Per essere considerata valida, la richiesta all’UNESCO deve includere un’attestazione del fatto che il bene chiesto indietro sia stato acquisito in modo illecito o a causa di un’occupazione straniera. La maggior parte delle restituzioni, comunque, avviene in casi in cui la provenienza illegale dei beni è acclarata: di solito sono oggetti rubati in tempi recenti, recuperati dalle autorità e restituiti ai legittimi proprietari.

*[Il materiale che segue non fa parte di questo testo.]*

/-! ### Writing the configuration -/

theorem cfgWrite_eq_some_iff {c c' : Cfg} {sel : BitVec 8} {data : BitVec 40} :
    cfgWrite c sel data = some c' ↔ ∃ r, cfgRegOf sel = some r ∧ writeCfg c r data = some c' := by
  unfold cfgWrite
  cases cfgRegOf sel <;> simp

/-- R244, R95: the register written reads back as the DATA bits it uses. -/
theorem readCfg_writeCfg_same {c c' : Cfg} {r : CfgReg} {data : BitVec 40} (h : writeCfg c r data = some c') (b : Build) :
    readCfg b c' r = data &&& usedDataBits (cfgSelOf r) := by
  cases r with
  | delayed | flagged =>
    obtain ⟨p, hp, rfl⟩ := Option.map_eq_some_iff.1 h
    rcases policyOf_data data with ⟨-, hnone⟩ | ⟨q, -, hq, hread⟩
    · simp [hp] at hnone
    · cases hp.symm.trans hq
      exact hread
  | preBegin | preEnd | postBegin | postEnd =>
    cases h
    exact enRegData_enRegOf data
  | lo q | hi q =>
    cases h
    cases q <;> exact enRegData_enRegOf data
  | layoutId | id => cases h

/-- R244: a register that is not written reads as before. -/
theorem readCfg_writeCfg_ne {c c' : Cfg} {r r' : CfgReg} {data : BitVec 40} (h : writeCfg c r data = some c')
    (hne : r' ≠ r) (b : Build) : readCfg b c' r' = readCfg b c r' := by
  cases r with
  | delayed | flagged =>
    obtain ⟨p, -, rfl⟩ := Option.map_eq_some_iff.1 h
    cases r' <;> simp [readCfg] at hne ⊢
  | preBegin | preEnd | postBegin | postEnd =>
    cases h
    cases r' <;> simp [readCfg] at hne ⊢
  | lo q | hi q =>
    cases h
    cases r' <;> simp_all [readCfg, Bank.get_set]
  | layoutId | id => cases h

theorem cfgValue_cfgWrite_same {c c' : Cfg} {sel : BitVec 8} {data : BitVec 40} (h : cfgWrite c sel data = some c')
    (b : Build) : cfgValue b c' sel = some (data &&& usedDataBits sel) := by
  obtain ⟨r, hr, hw⟩ := cfgWrite_eq_some_iff.1 h
  rw [cfgValue, hr, Option.map_some, readCfg_writeCfg_same hw, ← cfgSelOf_of_cfgRegOf hr]

theorem cfgValue_cfgWrite_ne {c c' : Cfg} {sel other : BitVec 8} {data : BitVec 40} (h : cfgWrite c sel data = some c')
    (hne : other ≠ sel) (b : Build) : cfgValue b c' other = cfgValue b c other := by
  obtain ⟨r, hr, hw⟩ := cfgWrite_eq_some_iff.1 h
  refine Option.map_congr fun r' hr' => readCfg_writeCfg_ne hw ?_ b
  rintro rfl
  exact hne ((cfgSelOf_of_cfgRegOf hr').trans (cfgSelOf_of_cfgRegOf hr).symm)

/-- Settles O15: `execWrcfg_cases`, whose illegal case is RUN or `BadWrite`. -/
theorem wrcfgWritesOneRegister : Obligations.WrcfgWritesOneRegister := by
  intro sel data s
  rcases execWrcfg_cases sel data s with ⟨hbad, e⟩ | ⟨hrun, c, hc, e⟩
  · rw [cfgWrite_eq_none] at hbad
    exact ⟨fun hrun hgood => absurd hbad (not_or.2 ⟨hrun, hgood⟩), fun _ => e⟩
  · have hgood : ¬ BadWrite sel data := by simp [← cfgWrite_eq_none s.cfg, hc]
    exact ⟨fun _ _ => ⟨c, e, cfgValue_cfgWrite_same hc s.build, fun _ hne => cfgValue_cfgWrite_ne hc hne s.build⟩,
      fun hbad => absurd hbad (not_or.2 ⟨hrun, hgood⟩)⟩

/-! ### RDCFG -/

theorem exec_rdcfg {sel : BitVec 8} {r : CfgReg} {s : State} {v : Resp} (h : cfgRegOf sel = some r)
    (hv : readCfg s.build s.cfg r = v) (data : BitVec 40) :
    exec (.rdcfg sel data) s = .next { s with resp := some v } := by
  simp only [exec, execRdcfg, h, hv, respond]

theorem exec_rdcfg_reserved {sel : BitVec 8} (h : sel.toNat ∉ readableSelects) (data : BitVec 40) (s : State) :
    exec (.rdcfg sel data) s = .next { s with cmdErr := true, resp := some 0 } := by
  have hnone : cfgRegOf sel = none := by simpa [← cfgRegOf_isSome] using h
  simp only [exec, execRdcfg, hnone, illegal, if_true]

/-- A concatenation as a number. -/
theorem toNat_append_eq_add {m n : Nat} (x : BitVec m) (y : BitVec n) : (x ++ y).toNat = x.toNat * 2 ^ n + y.toNat := by
  rw [BitVec.toNat_append, ← Nat.shiftLeft_add_eq_or_of_lt y.isLt, Nat.shiftLeft_eq]

/-- R29: each offset of a well-formed layout fits its 4 bits. -/
theorem toNat_layoutId {l : Layout} (h : layoutOk l = true) :
    (layoutId l).toNat =
      l.offMarker + 16 * l.offFlag + 256 * l.offDelayed + 4096 * l.offChan + 65536 * l.offHold := by
  obtain ⟨⟨⟨hM, hF, hD⟩, -⟩, ⟨hC, hH⟩, -⟩ := (layoutOk_iff l).1 h
  simp only [layoutId, toNat_append_eq_add, BitVec.ofNat_eq_ofNat, BitVec.toNat_ofNat]
  omega

/-- Settles O16: `exec_rdcfg` row by row, each register's readback as a number. -/
theorem rdcfgReturnsRegister : Obligations.RdcfgReturnsRegister := by
  intro data s
  refine ⟨?_, fun h => ?_, fun sel h => exec_rdcfg_reserved h data s⟩
  · have policy {sel r p} (h : cfgRegOf sel = some r) (hr : readCfg s.build s.cfg r = policyData p) :=
      exec_rdcfg h (hr.trans (policyData_eq p)) data
    have enReg {sel r q} (h : cfgRegOf sel = some r) (hr : readCfg s.build s.cfg r = enRegData q) :=
      exec_rdcfg h (hr.trans (enRegData_eq q)) data
    simp only [List.forall_mem_cons, List.not_mem_nil, false_imp_iff, implies_true, and_true]
    exact ⟨policy rfl rfl, policy rfl rfl, enReg rfl rfl, enReg rfl rfl, enReg rfl rfl, enReg rfl rfl,
      enReg rfl rfl, enReg rfl rfl, enReg rfl rfl, enReg rfl rfl, enReg rfl rfl,
      enReg rfl rfl, enReg rfl rfl, enReg rfl rfl, enReg rfl rfl, enReg rfl rfl, exec_rdcfg (r := .id) rfl rfl data⟩
  · refine exec_rdcfg (r := .layoutId) rfl ?_ data
    rw [← toNat_layoutId h, BitVec.ofNat_toNat, BitVec.setWidth_eq]
    rfl

/-! ### RDSTAT -/

theorem exec_rdstat {sel : BitVec 8} {t : StatItem} {s : State} {v : Resp} (h : statItemOf sel = some t)
    (hv : readStat s t = v) (data : BitVec 40) : exec (.rdstat sel data) s = .next { s with resp := some v } := by
  simp only [exec, execRdstat, h, hv, respond]

theorem exec_rdstat_reserved {sel : BitVec 8} (h : 5 < sel.toNat) (data : BitVec 40) (s : State) :
    exec (.rdstat sel data) s = .next { s with cmdErr := true, resp := some 0 } := by
  simp only [exec, execRdstat, (statItemOf_eq_none sel).2 h, illegal, if_true]

theorem toNat_flagBit (b : Bool) : (flagBit b).toNat = bitNumber b := by cases b <;> rfl

theorem toNat_phaseCode (p : Phase) : (phaseCode p).toNat = phaseNumber p := by cases p <;> rfl

/-- R70: the status word as a number. -/
theorem toNat_statusWord (s : State) :
    (statusWord s).toNat = phaseNumber s.phase + 4 * bitNumber s.errWordcount + 8 * bitNumber s.errOdd +
      16 * bitNumber s.cmdErr + 32 * s.frameCnt.toNat + 256 * bitNumber s.pendValid := by
  simp only [statusWord, toNat_append_eq_add, toNat_flagBit, toNat_phaseCode, BitVec.ofNat_eq_ofNat,
    BitVec.toNat_ofNat]
  omega

/-- Settles O17: the status word by `toNat_statusWord`; a counter is its own number, widened. -/
theorem rdstatReturnsStatus : Obligations.RdstatReturnsStatus := by
  intro data s
  refine ⟨?_, fun sel h => exec_rdstat_reserved h data s⟩
  have counter {sel t} {w : Nat} {v : BitVec w} (h : statItemOf sel = some t) (hr : readStat s t = v.setWidth 40) :=
    exec_rdstat h (hr.trans (BitVec.ofNat_toNat 40 v).symm) data
  simp only [List.forall_mem_cons, List.not_mem_nil, false_imp_iff, implies_true, and_true]
  refine ⟨?_, counter rfl rfl, counter rfl rfl, counter rfl rfl, counter rfl rfl, counter rfl rfl⟩
  rw [← toNat_statusWord]
  refine exec_rdstat (t := .status) rfl ?_ data
  rw [BitVec.ofNat_toNat, BitVec.setWidth_eq]
  rfl

/-! ### RDDIAG -/

theorem exec_rddiag {sel : BitVec 8} {c : Check} {t : DiagItem} (h : diagSelOf sel = some (c, t)) (data : BitVec 40)
    (s : State) : exec (.rddiag sel data) s = .next { s with resp := some (readDiag (s.diag c) t) } := by
  simp only [exec, execRddiag, h, respond]

theorem exec_rddiag_reserved {sel : BitVec 8}
    (h : 3 ≤ sel.toNat / 64 ∨ sel.toNat / 8 % 8 ≠ 0 ∨ sel.toNat % 8 = 5 ∨ sel.toNat % 8 = 6) (data : BitVec 40)
    (s : State) : exec (.rddiag sel data) s = .next { s with cmdErr := true, resp := some 0 } := by
  simp only [exec, execRddiag, (diagSelOf_eq_none sel).2 h, illegal, if_true]

theorem readDiag_count (d : Diag) : readDiag d .count = BitVec.ofNat 40 d.cnt.toNat := (BitVec.ofNat_toNat 40 d.cnt).symm

/-- R252: a valid sample is its position with bit 39 set. -/
theorem readDiag_sample (d : Diag) (j : Fin 5) : readDiag d (.sample j) =
    if j.val < d.cnt.toNat then BitVec.ofNat 40 (2 ^ 39 + d.sample[j].toNat) else 0 := by
  have tagged : (8 : BitVec 4) ++ d.sample[j] = BitVec.ofNat 40 (2 ^ 39 + d.sample[j].toNat) := by
    apply BitVec.eq_of_toNat_eq
    simp only [toNat_append_eq_add, BitVec.ofNat_eq_ofNat, BitVec.toNat_ofNat]
    omega
  rw [readDiag, tagged]

/-- Settles O18: the select of each row names its check and item. -/
theorem rddiagReturnsDiagnostics : Obligations.RddiagReturnsDiagnostics := by
  intro data s
  refine ⟨?_, fun sel h => exec_rddiag_reserved h data s⟩
  simp only [← readDiag_count, ← readDiag_sample, List.forall_mem_cons, List.not_mem_nil, false_imp_iff, implies_true,
    and_true]
  exact ⟨⟨exec_rddiag (c := .sig) rfl data s, fun j => exec_rddiag (c := .sig) (by revert j; decide) data s⟩,
    ⟨exec_rddiag (c := .pair) rfl data s, fun j => exec_rddiag (c := .pair) (by revert j; decide) data s⟩,
    ⟨exec_rddiag (c := .cont) rfl data s, fun j => exec_rddiag (c := .cont) (by revert j; decide) data s⟩⟩

end Sys2Proof.Machine
end

section
/-!
PROOFS. The hazards of a run (70_reset_and_hazards.md R334): which instructions can change the configuration, and when.
-/
namespace Sys2Proof.Machine

/-! ### The frame of the configuration -/

theorem pushWord_next_cfg {w : Word} {s t : State} (h : pushWord w s = .next t) : t.cfg = s.cfg := by
  rcases pushWord_next h with
    ⟨_, rfl⟩ | ⟨_, _, ⟨_, rfl⟩ | ⟨_, ⟨_, rfl⟩ | ⟨_, _, rfl⟩ | ⟨_, _, _, rfl⟩⟩⟩ <;> rfl

/-- An instruction that goes on keeps the configuration, or it is a WRCFG outside a run. -/
theorem exec_next_cfg {i : Instr} {s t : State} (h : exec i s = .next t) :
    t.cfg = s.cfg ∨ (i.isWrcfg = true ∧ s.phase ≠ .run) := by
  cases hw : i.pushedWord with
  | some w => exact .inl (pushWord_next_cfg ((exec_of_pushedWord s hw).symm.trans h))
  | none =>
    rcases exec_next_of_no_word hw h with ⟨_, rfl⟩ | ⟨_, rfl⟩ | ⟨_, _, _, rfl⟩ | ⟨_, _, _, rfl, hrun, _, _⟩ |
      ⟨_, ⟨_, rfl⟩ | ⟨_, _, rfl⟩ | ⟨_, _, rfl⟩⟩
    case inr.inr.inr.inl => exact .inr ⟨rfl, hrun⟩
    all_goals exact .inl rfl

«È difficile che un museo non si renda conto di avere un oggetto dalla provenienza illegale» dice Marcello Barbanera, docente di archeologia classica alla Sapienza di Roma. Le leggi negli ultimi anni sono cambiate, e oggi i beni culturali rubati o acquisiti illegalmente finiscono di solito in collezioni private, nascosti al pubblico, proprio per evitare che si scopra la loro provenienza. Per quanto riguarda le acquisizioni storiche che fanno parte di collezioni pubbliche, invece, il discorso è meno lineare.

«La maggior parte dei vasi greci antichi e più preziosi, per esempio, si trova in Francia, in Germania o in Inghilterra» spiega Barbanera. «Perché furono trovati durante gli scavi dell’Ottocento e acquistati regolarmente, con i diritti di esportazione e tutto il resto». In una situazione simile, stabilire la legittima proprietà di un oggetto diventa difficile: a chi spetta per esempio il diritto di esporre una statuetta etrusca, dato che gli etruschi sono scomparsi da secoli e gli abitanti della Toscana non possono definirsi in alcun modo i loro discendenti?

Quale che sia il modo in cui è stato acquisito un certo bene, secondo Barbanera certi ragionamenti hanno poco senso dal punto di vista storico: «Nel momento in cui un oggetto viene rimosso dalla sua collocazione originaria, il danno è già fatto. Riportarlo nel paese di origine, magari dopo secoli e a condizioni radicalmente diverse, non ripara quel danno».

Inoltre, certe acquisizioni storiche producono un nuovo senso, forniscono un ulteriore contesto alle statue o ai beni nei musei, specie quelli più celebri. I marmi del Partenone «hanno un’importanza enorme nella storia dell’arte europea. Furono uno shock dal punto di vista estetico, perché non si era mai visto nulla del genere. Vennero chiamati i maggiori esperti per studiarli, vennero invitati artisti da tutto il mondo per esaminarli, tra cui anche Antonio Canova», il celebre scultore italiano.

«Un modo migliore per sanare certe situazioni sarebbe, secondo me, quello di instaurare forme di collaborazione tra i paesi» conclude Barbanera. «Cioè, invece di mettersi l’uno contro l’altro sull’onda del nazionalismo, le istituzioni dovrebbero dirsi “ok, tu ti tieni questi due vasi, però mi finanzi ogni anno dieci borse di studio per imparare la tecnica del bronzo”, tanto per fare un esempio. Sarebbe un tipo di collaborazione più proficuo».